* Problem to solve: What you give back should be exactly the opening lines of the data, ending with the line that contains "unfold State.leaseResync" and including it.

• • • • •

-- ==== Sys2Proof/Laws/KeepsRedundancy.lean ====
section
/-! SUPPORT. What each operation of Machine/Redundancy.lean keeps: from a state that has kept the parts outside `L`, it leads to one that has. -/

set_option maxRecDepth 20000

namespace Sys2Proof.Machine

variable {L : List Part} {s t u : State}

theorem State.noteClean_keeps {a1 : Nat} (h : Keeps L s t) (hs : subl [.regs] L = true) :
    Keeps L s (State.noteClean t a1) := by
  unfold State.noteClean
  refine State.put_keeps ?_ (subl_trans rfl hs)
  exact h

theorem State.divClr_keeps (h : Keeps L s t) (hs : subl [.lease] L = true) :
    Keeps L s (State.divClr t) := by
  unfold State.divClr
  extract_lets -merge -underBinder x0
  refine Keeps.upd_lease ?_ (subl_trans rfl hs)
  exact h

theorem State.leaseResync_keeps (h : Keeps L s t) (hs : subl [.regs, .lease] L = true) :
    Keeps L s (State.leaseResync t) := by
  unfold State.leaseResync
  extract_lets -merge -underBinder x0 x1 x2 x3 x4
  have hx2 : Keeps L s x2 := by
    unfold x2
    refine State.put_keeps ?_ (subl_trans rfl hs)
    exact h
  have hx3 : Keeps L s x3 := by
    unfold x3
    refine State.noteClean_keeps ?_ (subl_trans rfl hs)
    refine State.setWord_keeps ?_ (subl_trans rfl hs)
    exact hx2
  clear_value x2 x3
  refine Keeps.ite ?_ ?_
  · refine State.put_keeps ?_ (subl_trans rfl hs)
    exact h
  · refine Keeps.ite ?_ ?_
    · exact h
    · refine Keeps.upd_lease ?_ (subl_trans rfl hs)
      exact hx3

theorem State.leaseSwap_keeps (h : Keeps L s t) (hs : subl [.regs, .lease] L = true) :
    Keeps L s (State.leaseSwap t) := by
  unfold State.leaseSwap
  extract_lets -merge -underBinder x0
  refine Keeps.ite ?_ ?_
  · refine State.put_keeps ?_ (subl_trans rfl hs)
    exact h
  · refine Keeps.upd_lease ?_ (subl_trans rfl hs)
    exact h

theorem State.leaseCtl_keeps {a1 : Nat} (h : Keeps L s t) (hs : subl [.regs, .lease] L = true) :
    Keeps L s (State.leaseCtl t a1) := by
  unfold State.leaseCtl
  extract_lets -merge -underBinder x0 x1
  have hx0 : Keeps L s x0 := by
    unfold x0
    refine Keeps.ite ?_ ?_
    · refine State.divClr_keeps ?_ (subl_trans rfl hs)
      exact h
    · exact h
  have hx1 : Keeps L s x1 := by
    unfold x1
    refine Keeps.ite ?_ ?_
    · refine State.leaseResync_keeps ?_ (subl_trans rfl hs)
      exact hx0
    · exact hx0
  clear_value x0 x1
  refine Keeps.ite ?_ ?_
  · refine State.leaseSwap_keeps ?_ (subl_trans rfl hs)
    exact hx1
  · exact hx1

theorem State.checkerFires_keeps {a1 : Nat} {a2 : Nat} {a3 : Bool} (h : Keeps L s t) (hs : subl [.regs, .flt, .edge, .hbd, .hbx, .lease] L = true) :
    Keeps L s (State.checkerFires t a1 a2 a3) := by
  unfold State.checkerFires
  extract_lets -merge -underBinder x0 x1 x2 x3
  have hx1 : Keeps L s x1 := by
    unfold x1
    refine State.noteClean_keeps ?_ (subl_trans rfl hs)
    refine State.put_keeps ?_ (subl_trans rfl hs)
    exact h
  have hx3 : Keeps L s x3 := by
    unfold x3
    refine Keeps.ite ?_ ?_
    · exact hx1
    · refine Keeps.upd_lease ?_ (subl_trans rfl hs)
      exact hx1
  clear_value x1 x3
  refine Keeps.ite ?_ ?_
  · refine State.raiseInj_keeps ?_ (subl_trans rfl hs)
    exact hx3
  · refine State.raise_keeps ?_ (subl_trans rfl hs)
    exact hx3

theorem State.crownInj_keeps {a1 : Nat} {a2 : Nat} (h : Keeps L s t) (hs : subl [.regs, .flt, .edge, .hbd, .hbx, .lease] L = true) :
    Keeps L s (State.crownInj t a1 a2) := by
  unfold State.crownInj
  split
  · exact h
  · extract_lets -merge -underBinder x0
    have hx0 : Keeps L s x0 := by
      unfold x0
      refine State.useInj_keeps ?_ (subl_trans rfl hs)
      exact h
    clear_value x0
    refine Keeps.ite ?_ ?_
    · refine State.raiseInj_keeps ?_ (subl_trans rfl hs)
      exact hx0
    · refine State.checkerFires_keeps ?_ (subl_trans rfl hs)
      exact hx0

theorem State.leaseEdge_keeps (h : Keeps L s t) (hs : subl [.regs, .lease] L = true) :
    Keeps L s (State.leaseEdge t) := by
  unfold State.leaseEdge
  extract_lets -merge -underBinder x0 x1
  have hx1 : Keeps L s x1 := by
    unfold x1
    refine Keeps.ite ?_ ?_
    · refine Keeps.upd_lease ?_ (subl_trans rfl hs)
      exact h
    · exact h
  clear_value x1
  split
  · exact hx1
  · extract_lets -merge -underBinder x2
    refine Keeps.ite ?_ ?_
    · refine State.count_keeps ?_ (subl_trans rfl hs)
      refine Keeps.upd_lease ?_ (subl_trans rfl hs)
      exact hx1
    · exact hx1

theorem State.noteRole_keeps (h : Keeps L s t) (hs : subl [.regs] L = true) :
    Keeps L s (State.noteRole t) := by
  unfold State.noteRole
  extract_lets -merge -underBinder x0
  refine State.put_keeps ?_ (subl_trans rfl hs)
  refine State.put_keeps ?_ (subl_trans rfl hs)
  exact h

theorem State.giveLease_keeps {a1 : Nat} (h : Keeps L s t) (hs : subl [.regs, .hbd] L = true) :
    Keeps L s (State.giveLease t a1) := by
  unfold State.giveLease
  extract_lets -merge -underBinder x0 x1 x2
  have hx1 : Keeps L s x1 := by
    unfold x1
    refine State.noteRole_keeps ?_ (subl_trans rfl hs)
    refine State.put_keeps ?_ (subl_trans rfl hs)
    exact h
  have hx2 : Keeps L s x2 := by
    unfold x2
    refine State.put_keeps ?_ (subl_trans rfl hs)
    exact hx1
  clear_value x1 x2
  refine State.hbdSend_keeps ?_ (subl_trans rfl hs)
  exact hx2

theorem State.crownChecker_keeps {a1 : Nat} {a2 : Nat} (h : Keeps L s t) (hs : subl [.regs, .flt, .edge, .hbd, .hbx, .lease] L = true) :
    Keeps L s (State.crownChecker t a1 a2) := by
  unfold State.crownChecker
  refine State.checkerFires_keeps ?_ (subl_trans rfl hs)
  exact h

theorem State.refillSlot_keeps {a1 : Nat} (h : Keeps L s t) (hs : subl [.regs, .flt, .crown, .edge, .hbd, .hbx, .fresh] L = true) :
    Keeps L s (State.refillSlot t a1) := by
  unfold State.refillSlot
  extract_lets -merge -underBinder x0
  refine Keeps.ite ?_ ?_
  · exact h
  · refine Keeps.ite ?_ ?_
    · refine State.fetchSlot_keeps ?_ (subl_trans rfl hs)
      exact h
    · exact h

theorem State.swapHandover_keeps {a1 : Bool} (h : Keeps L s t) (hs : subl [.regs, .flt, .edge, .hbd, .hbx, .lease] L = true) :
    Keeps L s (State.swapHandover t a1) := by
  unfold State.swapHandover
  extract_lets -merge -underBinder x0 x1
  have hx1 : Keeps L s x1 := by
    unfold x1
    refine Keeps.upd_lease ?_ (subl_trans rfl hs)
    exact h
  clear_value x1
  refine Keeps.ite ?_ ?_
  · exact h
  · refine Keeps.ite ?_ ?_
    · refine State.put_keeps ?_ (subl_trans rfl hs)
      refine State.count_keeps ?_ (subl_trans rfl hs)
      refine State.giveLease_keeps ?_ (subl_trans rfl hs)
      exact hx1
    · refine State.raise_keeps ?_ (subl_trans rfl hs)
      refine State.count_keeps ?_ (subl_trans rfl hs)
      refine State.put_keeps ?_ (subl_trans rfl hs)
      exact hx1

theorem State.leaseExpiry_keeps (h : Keeps L s t) (hs : subl [.regs, .flt, .crown, .edge, .hbd, .hbx, .lease, .fresh] L = true) :
    Keeps L s (State.leaseExpiry t) := by
  unfold State.leaseExpiry
  extract_lets -merge -underBinder x0 x1 x2 x3 x4 x5 x6 x7 x8 x9 x10
  have hx4 : Keeps L s x4 := by
    unfold x4
    refine Keeps.upd_lease ?_ (subl_trans rfl hs)
    exact h
  have hx5 : Keeps L s x5.2 := by
    unfold x5
    refine State.draw_keeps ?_ (subl_trans rfl hs)
    exact hx4
  have hx7 : Keeps L s x7 := by
    unfold x7
    refine State.put_keeps ?_ (subl_trans rfl hs)
    refine State.giveLease_keeps ?_ (subl_trans rfl hs)
    exact hx5
  have hx8 : Keeps L s x8 := by
    unfold x8
    refine State.count_keeps ?_ (subl_trans rfl hs)
    exact hx7
  have hx9 : Keeps L s x9 := by
    unfold x9
    refine State.put_keeps ?_ (subl_trans rfl hs)
    refine State.put_keeps ?_ (subl_trans rfl hs)
    exact hx8
  have hx10 : Keeps L s x10 := by
    unfold x10
    refine Keeps.each ?_ (fun v a hv => ?_)
    · exact hx9
    · refine State.refillSlot_keeps ?_ (subl_trans rfl hs)
      exact hv
  clear_value x4 x5 x7 x8 x9 x10
  refine Keeps.ite ?_ ?_
  · exact h
  · refine Keeps.ite ?_ ?_
    · refine State.raise_keeps ?_ (subl_trans rfl hs)
      refine State.noteRole_keeps ?_ (subl_trans rfl hs)
      refine State.put_keeps ?_ (subl_trans rfl hs)
      exact hx4
    · refine State.raise_keeps ?_ (subl_trans rfl hs)
      exact hx10

theorem State.leaseToken_keeps (h : Keeps L s t) (hs : subl [.lease] L = true) :
    Keeps L s (State.leaseToken t) := by
  unfold State.leaseToken
  extract_lets -merge -underBinder x0
  refine Keeps.ite ?_ ?_
  · exact h
  · refine Keeps.upd_lease ?_ (subl_trans rfl hs)
    exact h

theorem State.digestCompare_keeps {a1 : Nat} {a2 : Nat} (h : Keeps L s t) (hs : subl [.regs, .force, .flt, .edge, .hbd, .hbx, .lease] L = true) :
    Keeps L s (State.digestCompare t a1 a2) := by
  unfold State.digestCompare
  extract_lets -merge -underBinder x0 x1 x2 x3 x4 x5 x6 x7
  have h1 : Keeps L s x1 := State.load_keeps (State.load_keeps h (subl_trans rfl hs)) (subl_trans rfl hs)
  clear_value x1
  have h2 : Keeps L s x2.2 := State.checkInj_keeps h1 (subl_trans rfl hs)
  clear_value x2
  have h4 : Keeps L s x4 := Keeps.ite (State.raiseInj_keeps h2 (subl_trans rfl hs)) (State.raise_keeps h2 (subl_trans rfl hs))
  clear_value x4
  have h5 : Keeps L s x5 := State.put_keeps h4 (subl_trans rfl hs)
  clear_value x5
  have h7 : Keeps L s x7 := Keeps.ite h4 (Keeps.upd_lease h5 (subl_trans rfl hs))
  clear_value x7
  exact Keeps.ite h1 (Keeps.ite h2 (State.count_keeps (State.put_keeps h7 (subl_trans rfl hs)) (subl_trans rfl hs)))

theorem State.resyncDone_keeps {a1 : Bool} (h : Keeps L s t) (hs : subl [.regs, .lease] L = true) :
    Keeps L s (State.resyncDone t a1) := by
  unfold State.resyncDone
  extract_lets -merge -underBinder x0 x1 x2
  have hx1 : Keeps L s x1 := by
    unfold x1
    refine State.put_keeps ?_ (subl_trans rfl hs)
    exact h
  clear_value x1
  refine Keeps.ite ?_ ?_
  · exact h
  · refine Keeps.upd_lease ?_ (subl_trans rfl hs)
    exact hx1

theorem execResyncDone_keeps (a0 : Bool) (h : Keeps L s t) (hs : subl [.regs, .lease] L = true) :
    ∃ u, execResyncDone a0 t = .next u ∧ Keeps L s u := by
  refine ⟨_, rfl, ?_⟩
  refine State.resyncDone_keeps ?_ (subl_trans rfl hs)
  exact h

theorem execDigestCompare_keeps (a0 : Word) (a1 : Word) (h : Keeps L s t) (hs : subl [.regs, .force, .flt, .edge, .hbd, .hbx, .lease] L = true) :
    ∃ u, execDigestCompare a0 a1 t = .next u ∧ Keeps L s u := by
  refine ⟨_, rfl, ?_⟩
  refine State.digestCompare_keeps ?_ (subl_trans rfl hs)
  exact h

theorem execDivClr_keeps (h : Keeps L s t) (hs : subl [.lease] L = true) :
    ∃ u, execDivClr t = .next u ∧ Keeps L s u := by
  refine ⟨_, rfl, ?_⟩
  refine State.divClr_keeps ?_ (subl_trans rfl hs)
  exact h

theorem execLeaseSwap_keeps (h : Keeps L s t) (hs : subl [.regs, .lease] L = true) :
    ∃ u, execLeaseSwap t = .next u ∧ Keeps L s u := by
  refine ⟨_, rfl, ?_⟩
  refine State.leaseSwap_keeps ?_ (subl_trans rfl hs)
  exact h

theorem execLeaseToken_keeps (h : Keeps L s t) (hs : subl [.lease] L = true) :
    ∃ u, execLeaseToken t = .next u ∧ Keeps L s u := by
  refine ⟨_, rfl, ?_⟩
  refine State.leaseToken_keeps ?_ (subl_trans rfl hs)
  exact h

theorem execLeaseResync_keeps (h : Keeps L s t) (hs : subl [.regs, .lease] L = true) :
    ∃ u, execLeaseResync t = .next u ∧ Keeps L s u := by
  refine ⟨_, rfl, ?_⟩
  refine State.leaseResync_keeps ?_ (subl_trans rfl hs)
  exact h

theorem execLeaseExpiry_keeps (h : Keeps L s t) (hs : subl [.regs, .flt, .crown, .edge, .hbd, .hbx, .lease, .fresh] L = true) :
    ∃ u, execLeaseExpiry t = .next u ∧ Keeps L s u := by
  refine ⟨_, rfl, ?_⟩
  refine State.leaseExpiry_keeps ?_ (subl_trans rfl hs)
  exact h

theorem execSwapHandover_keeps (a0 : Bool) (h : Keeps L s t) (hs : subl [.regs, .flt, .edge, .hbd, .hbx, .lease] L = true) :
    ∃ u, execSwapHandover a0 t = .next u ∧ Keeps L s u := by
  refine ⟨_, rfl, ?_⟩
  refine State.swapHandover_keeps ?_ (subl_trans rfl hs)
  exact h

theorem execCrownChecker_keeps (a0 : Nat) (a1 : Nat) (h : Keeps L s t) (hs : subl [.regs, .flt, .edge, .hbd, .hbx, .lease] L = true) :
    ∃ u, execCrownChecker a0 a1 t = .next u ∧ Keeps L s u := by
  refine ⟨_, rfl, ?_⟩
  refine Keeps.when ?_ (fun v hv => ?_)
  · exact h
  · refine State.crownChecker_keeps ?_ (subl_trans rfl hs)
    exact hv

end Sys2Proof.Machine
end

• • • • •

* Reply:
-- ==== Sys2Proof/Laws/KeepsRedundancy.lean ====
section
/-! SUPPORT. What each operation of Machine/Redundancy.lean keeps: from a state that has kept the parts outside `L`, it leads to one that has. -/

set_option maxRecDepth 20000

namespace Sys2Proof.Machine

variable {L : List Part} {s t u : State}

theorem State.noteClean_keeps {a1 : Nat} (h : Keeps L s t) (hs : subl [.regs] L = true) :
    Keeps L s (State.noteClean t a1) := by
  unfold State.noteClean
  refine State.put_keeps ?_ (subl_trans rfl hs)
  exact h

theorem State.divClr_keeps (h : Keeps L s t) (hs : subl [.lease] L = true) :
    Keeps L s (State.divClr t) := by
  unfold State.divClr
  extract_lets -merge -underBinder x0
  refine Keeps.upd_lease ?_ (subl_trans rfl hs)
  exact h

theorem State.leaseResync_keeps (h : Keeps L s t) (hs : subl [.regs, .lease] L = true) :
    Keeps L s (State.leaseResync t) := by
  unfold State.leaseResync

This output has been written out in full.